Едва она успела накинуть его поверх своей грубой одежды, как сверху галопом прискакал отряд воинов. Среди них находились Цезарь, Паоло, флорентийский посланник и Бембо, которого потащил за собой Лебофор, не обращая внимания на мучительную тряску, испытываемую им на муле.

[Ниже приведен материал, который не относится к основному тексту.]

-- ==== Sys2Proof/Machine/HostView.lean ====
section
/-! DEFINITION. What the host sees (R171): the register reads of R12, which change nothing (R51), and the value an
API call returns (R168). -/

namespace Sys2Proof.Machine

/-- The code PHASE shows (R14). -/
def Phase.code : Phase → BitVec 2
  | .idle => 0
  | .requestSent => 1
  | .responseComplete => 2
  | .timedOut => 3

/-- The code RKIND shows (R15). -/
def ResultKind.code : ResultKind → BitVec 3
  | .noResult => 0
  | .measurement => 1
  | .string => 2
  | .version => 3
  | .timeout => 4
  | .decodeError => 5

/-- A host read of a register (R12, R171), as the number its bits stand for: VMAJ and VMIN signed (R22), every other
register unsigned. Any register can be read in any phase (R23); RXBUF, COUNT and ESC cannot be read at all (R25). -/
def hostRead (r : HostReg) (s : State) : Int :=
  match r with
  | .op => s.op.code.toNat
  | .phase => s.phase.code.toNat
  | .rkind => s.rkind.code.toNat
  | .fallback => s.fallback.toNat
  | .meas i => s.meas[i].toNat
  | .str i => s.str[i].toNat
  | .strlen => s.strlen.toNat
  | .vmaj => s.vmaj.toInt
  | .vmin => s.vmin.toInt

/-- The "done" level a host may derive (R209). -/
def done (s : State) : Bool := s.phase == .responseComplete || s.phase == .timedOut

/-- What an API call returns (R168). -/
inductive ApiResult where
  | nothing
  | measurement (m : Vector Word 10) (fallback : Bool)
  | string (text : List Byte)
  | timeout
  | decodeError
  deriving DecidableEq, Repr

/-- The value the caller gets in a terminal phase (R168): none before the operation has ended, and for a combination
that R168 says is not reachable. -/
def apiResult (s : State) : Option ApiResult :=
  if done s then
    match s.op, s.rkind with
    | .start, .noResult => some .nothing
    | .stop, .noResult => some .nothing
    | .readValues, .measurement => some (.measurement s.meas s.fallback)
    | .readValues, .timeout => some .timeout
    | .readProductType, .string => some (.string (s.str.toList.take s.strlen.toNat))
    | .readProductType, .timeout => some .timeout
    | .readProductType, .decodeError => some .decodeError
    | .readSerialNumber, .string => some (.string (s.str.toList.take s.strlen.toNat))
    | .readSerialNumber, .timeout => some .timeout
    | .readSerialNumber, .decodeError => some .decodeError
    | .readFirmwareVersion, .version => some (.string (formatVersion s.vmaj.toInt s.vmin.toInt))
    | .readFirmwareVersion, .timeout => some .timeout
    | _, _ => none
  else none

end Sys2Proof.Machine
end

Казалось, воинственная лавина привела кающуюся в беспредельный ужас. Со страхом и недоверием, охватившими даже ее спасителя, она приподнялась в кресле, но силы оставили ее, и она упала бы, если бы иоаннит не удержал ее в своих объятиях. Молящим взором она взглянула на сурового воина, на что он ответил выражением беспредельного восхищения и сердечного участия, и все, увидев их в этом положении, должны были согласиться в душе с поэтическим восклицанием Бембо:
– Марс и Венера!
Но не успел Бембо слезть с мула, чтобы оказать свои услуги, как Цезарь уже соскочил с коня, взлетел по ступенькам и с диким ужасом закричал:
– Лукреция! Сестра моя, дорогая сестра моя, ты ранена? Лишь только Цезарь произнес это роковое имя, и его жгучие взоры, в которых вихрем проносились всевозможные чувства, упали на красавицу и на иоаннита, последний высвободил руку и отошел в сторону. Лукреция бросила на него изумленный взгляд, побледнела, и затем снова покраснела, не только до корней волос, а всем телом. Трудно было не понять выражения, хотя и мимолетного, ужаса, отвращения и даже страха, появившихся на благородном и серьезном лице иоаннита. Однако вслед за испугом и изумлением на Лукрецию, казалось, налетел рой мыслей. Ее прекрасное лицо горело и сияло всевозможными выражениями. Затем она снова побледнела и упала в кресло, словно опять потеряла сознание.